Zur inhaltlichen Gültigkeit


Die soziale Dreigliederung ist Bestandteil der anthroposophischen Weltanschauung. Diese beruht auf den geisteswissenschaftlichen Forschungsergebnissen Rudolf Steiners. Es handelt sich um Ergebnisse, die Steiner als Eingeweihter beim Blick in die geistige Welt übermittelt hat.
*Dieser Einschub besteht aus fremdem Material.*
-- ==== Sys2Proof/Word.lean ====
section
/-! DEFINITION. Word types of the SVX-192: the plain bit-vector synonyms the other files are written in. -/

namespace Sys2Proof

/-- A 64-bit scalar value (R28). -/
abbrev Word := BitVec 64

/-- A 32-bit lane value or instruction word (R2, R10). -/
abbrev Word32 := BitVec 32

/-- One byte. -/
abbrev Byte := BitVec 8

/-- One bit for each of the 128 lanes, lane i in bit i (R10). -/
abbrev Mask := BitVec 128

/-- The image of one vector register: 128 lanes of 32 bits (R10, R11). -/
abbrev VReg := Vector Word32 128

/-- A raw 7-bit scalar register field (R45). -/
abbrev SReg := BitVec 7

end Sys2Proof
end

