-- ==== Sys2Proof/Syntax.lean ====
section
/-! DEFINITION. Syntax of the SVX-192: the operand kinds of the two instruction streams, the operands of the events of
the part, and `Instr`, with one constructor for each row of the opcode table. -/

namespace Sys2Proof

/-! ## Operand kinds of instructions -/

/-- Privilege levels, least first (R307). -/
inductive Level | user | super | mach
  deriving DecidableEq, Repr

/-- S.B conditions (R48). -/
inductive Cond | eqz | nez | ltz | gez | gtz | lez | always
  deriving DecidableEq, Repr

/-- Life hints of vector sources (R17). -/
inductive Hint | keep | last | rest
  deriving DecidableEq, Repr

/-- Element types in the order of their codes 0 to 10 (R28, R30, R62). -/
inductive ElemType | s32 | n32 | s16x2 | n16x2 | s8x4 | n8x4 | f32 | f16x2 | bf16x2 | e4m3x4 | e5m2x4
  deriving DecidableEq, Repr

/-- Rounding modes in the order of their codes 0 to 3 (R34). -/
inductive Rnd | rne | rtz | rdn | rup
  deriving DecidableEq, Repr

/-- Orders of an access in the order of their codes (R191). -/
inductive Order | rlx | acq | rel | acqrel
  deriving DecidableEq, Repr

/-- Scopes in the order of their codes (R190). -/
inductive Scope | grp | team | gang | dev | sys
  deriving DecidableEq, Repr

/-- Kinds of symmetric fence in the order of their codes (R52). -/
inductive FenceKind | acq | rel | acqrel | sc
  deriving DecidableEq, Repr

/-- In-flight counters in the order of WAITR's path codes (R53, R196). -/
inductive Counter | ld | st | cp | mx | rs
  deriving DecidableEq, Repr

/-- Scalar atomic operations, codes 1 to 11 (R201). -/
inductive AtomOp | swap | cas | add | and | or | xor | min | max | minn | maxn | inc
  deriving DecidableEq, Repr

/-- Sizes and extensions of scalar loads, codes 0 to 6 (R50). -/
inductive LdSize | s8 | s16 | s32 | d64 | n8 | n16 | n32
  deriving DecidableEq, Repr

/-- Sizes of scalar stores, codes 8 to 11 (R50). -/
inductive StSize | b8 | b16 | b32 | b64
  deriving DecidableEq, Repr

/-- Sizes of SPACC atomics: sub 2, 3 and 6 (R203). -/
inductive AtSize | s32 | d64 | n32
  deriving DecidableEq, Repr

/-- Copy directions, codes 0 to 5 (R256). -/
inductive CopyDir | g2g | g2s | s2g | s2s | g2w | s2w
  deriving DecidableEq, Repr

/-- Bank states named by SPHINT, codes 0 to 2 (R185). -/
inductive BankHint | full | ret | off
  deriving DecidableEq, Repr

/-- Page sizes named by MAPPG, codes 0 to 2 (R249). -/
inductive PageSize | k4 | k64 | m2
  deriving DecidableEq, Repr

/-- The guard of an L-stream instruction: predicate number and negation (R61). -/
structure Guard where
  p   : BitVec 3
  neg : Bool
  deriving DecidableEq, Repr

/-- A vector source field with its life hint (R17). -/
structure VSrc where
  r    : BitVec 8
  hint : Hint
  deriving DecidableEq, Repr

/-- What the kind field kc makes of source c (R59). The imm32 of kind 01 is word2. -/
inductive CSrc
  | vec (r : BitVec 8) (hint : Hint)
  | imm
  | dq
  | kreg (n : BitVec 4)
  deriving DecidableEq, Repr

/-- The fields of an L-stream instruction that its opcode does not fix (R58 to R63). Field `vd` holds the destination
register or, for the predicate writers, the destination predicate. -/
structure LOp where
  g    : Guard
  ty   : ElemType
  rnd  : BitVec 2
  mods : BitVec 6
  vd   : BitVec 8
  a    : VSrc
  b    : VSrc
  c    : CSrc
  w2   : Word32
  deriving DecidableEq, Repr

/-! ## Operands of the events of the part -/

/-- A compactor move: a group's register run to a new first block, or a team's window to a new first bank (R169). -/
inductive MoveSpec
  | regs (uid newFirst : Nat)
  | window (team newBase : Nat)
  deriving DecidableEq, Repr

/-- A TLB of the device (R242). -/
inductive TlbSel
  | core (c : Nat)
  | quad (q : Nat)
  | ahead (c : Nat)
  deriving DecidableEq, Repr

/-- Physical errors a wave may meet in the array and its bank: the 8-byte word of the slot whose parity fails, and an uncorrectable
word of the row (R289). -/
structure WaveErr where
  slotPar : Option (BitVec 10)
  accEcc  : Bool
  deriving DecidableEq, Repr

/-- A sealed packet as it reaches a port (R363): its flow, its number, its ciphertext and its tag. -/
structure Packet where
  flow : Word32
  seq  : Nat
  ct   : List Byte
  tag  : List Byte
  deriving DecidableEq, Repr

/-- A packet of an access of a group, on its way to the target or back (R363, R364). -/
structure NocPacket where
  pkt : Packet
  uid : Nat
  acc : Nat
  deriving DecidableEq, Repr

/-- An atomic that arrives from a remote device (R372, R382): a scalar operation or a lane operation on an element type,
its size and operands, and its agent and virtual address as the trail names them (R383). -/
structure RemoteAtomic where
  scalar : Option AtomOp
  op     : BitVec 3
  ty     : ElemType
  size   : Nat
  data   : Word
  cmp    : Word
  va     : Word
  l      : Bool
  lane   : Nat
  rank   : Nat
  gang   : Nat
  grid   : Word32
  ctx    : Nat
  deriving DecidableEq, Repr

/-- What a remote device asks for: a read of so many bytes, a write of bytes, or an atomic. -/
inductive RemoteOp
  | read (n : Nat)
  | write (data : List Byte)
  | atomic (a : RemoteAtomic)
  deriving DecidableEq, Repr

/-- An access that arrives from a remote device through a fabric port (R372): the port, the packet that carries it, the
sender's pod partition and world, the physical address, and what it asks for. -/
structure RemoteAccess where
  port    : Nat
  pkt     : Packet
  podPart : Word32
  world   : Byte
  pa      : Nat
  op      : RemoteOp
  deriving DecidableEq, Repr

/-- What the governor measures or predicts for a window (R393, R394, R398), in watts: board power, platform power, the
predicted power of each core at each point (core-major, 3,072 entries), that of each compute domain at each point
(quadrant-major, 64 entries), the bandwidth demand of each stacked domain in percent (domains 4 to 23), and the corrected
errors met in each of the 24 domains during the window (R402). -/
structure GovInput where
  board    : Nat
  platform : Nat
  cores    : List Nat
  predict  : List Nat
  stacked  : List Nat
  corrected : List Nat
  deriving DecidableEq, Repr

/-- An uncorrectable error as its unit meets it (R403): the unit that held the word (register 0, scratchpad 1, accumulator 2,
slot 3, slice SRAM 4, DRAM 5), where it stood, its DRAM layer, and, for the first four, the context whose word it was. -/
structure ErrInput where
  unit  : Nat
  addr  : Word
  layer : Nat
  ctx   : Option (BitVec 16)
  deriving DecidableEq, Repr

/-- A register named by a write that has no row of its own (R5): a special register number as a group at MACH level
writes it, an offset of the management block (R410), or the fault policy that machine firmware forces on a partition (R163). -/
inductive RegSel
  | sr (num : BitVec 12)
  | mgmt (off : Nat)
  | policy (part : Nat)
  deriving DecidableEq, Repr

/-- The fault of an instruction fetch (R56 step 1): code, cause, faulting address and, for POISON, physical address. -/
structure FetchFault where
  code  : Byte
  cause : Byte
  addr  : Word
  pa    : Word
  deriving DecidableEq, Repr

/-- Where a host access goes: the function of the link that it comes through (R369), and the physical address. -/
structure HostAt where
  fn : Nat
  pa : Nat
  deriving DecidableEq, Repr

/-- A root grid as submitted through the management interface (R145): the function of the link that asks (R369), its context, the
quadrant whose store takes it, the address of its launch record, whether it is a supervisor grid (R307), and the source number of R1. -/
structure RootGrid where
  fn   : Nat
  ctx  : Nat
  quad : Nat
  addr : Word
  sup  : Bool
  src  : Nat
  deriving DecidableEq, Repr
Hier ergibt sich nun die Frage wie man die Gültigkeit, den Wahrheitsgehalt dieser Ergebnisse überprüfen kann. Dazu lassen sich zwei Wege weisen:
Einerseits indem man den langwierigen Weg geht und selbst versucht Einblick in die geistige Welt zu erhalten. Steiner hat den Weg hierzu in seinem Buch: "Wie erlangt man Erkenntnisse der höheren Welten?" beschrieben.
Andererseits hat er an zahlreichen Stellen darauf hingewiesen, daß man alle Ergebnisse des Geistesforschers mit gesundem Menschenverstand nachprüfen kann. Dies ist für viele ein gangbarer Weg. In diesem Zusammenhang ist eine weitere Tatsache wichtig: Steiner führt immer wieder an, daß heilsame soziale Ideen nicht aus einer Betrachtung der äußeren Welt kommen können. Hierzu folgende Zitate:

"...Auf dem Gebiete, das ich nun schon seit Wochen besprochen habe, auf dem Gebiete der sozialen Struktur der menschlichen Gesellschaft, da ergeben sich gar viele Forderungen, einfach aus den Voraussetzungen, die ich Ihnen vorgetragen habe über die dreifache Gliederung der Gesellschaft, die notwendig wird für die Zukunft. Es ergibt sich daraus zum Beispiel ein ganz bestimmtes Steuersystem. Aber dieses Steuersystem kann man eben wiederum nur finden, wenn man die Anschauungslogik zu Hilfe ruft. Mit einer bloßen Gedankenlogik kommt man da nicht zu Rande. Das ist es, was notwendig macht, daß man diejenigen höre, die über diese Dinge etwas wissen; denn wenn die Sache gesagt ist, dann kann der gesunde Menschenverstand, wenn er alle Seiten berücksichtigt, die Sache entscheiden. Der gesunde Menschenverstand, meine lieben Freunde, wird immer ausreichen; der kann immer nachkontrollieren, was der Geistesforscher sagt. Aber der gesunde Menschenverstand ist etwas anderes als die Gedankenlogik, die - namentlich durch die naturwissenschaftliche Denkweise der Gegenwart - heraufgezogen ist. ..."186.214
"...Notwendig wird es sein, damit die allgemeine Menschheitserziehung so vorwärtskomme, daß die Menschen in die geistige Welt hineinwachsen, notwendig wird es sein, daß denjenigen, die von der Wissenschaft der Initiation (= Einweihung,W.B.) mit Recht reden dürfen, Vertrauen entgegengebracht werde, nicht aus blindem Autoritätsglauben heraus, sondern aus gesundem Menschenverstand. Denn man kann immer einsehen, was als Kunde gebracht wird von jenseits der Schwelle, wenn man nur den gesunden Menschenverstand wirklich anwenden will." 194.185
"Aus der äußeren Beobachtung des Lebens gewinnen Sie nicht die Einsicht in das Fundamentale der Dreigliederung, geradesowenig wie Ihnen, wenn Sie noch so viele rechtwinkelige Dreiecke (bloß) betrachten, der pythagoreische Lehrsatz aufgeht. Aber wenn Sie ihn einmal haben, ist er überall anwendbar, wo ein rechtwinkeliges Dreieck ist. So ist es auch mit den fundamentalen Gesetzen des sozialen Organismus: sie sind überall anwendbar, wenn man sie einmal in der richtigen Weise wirklichkeitsgemäß erfaßt hat." 189.Seite?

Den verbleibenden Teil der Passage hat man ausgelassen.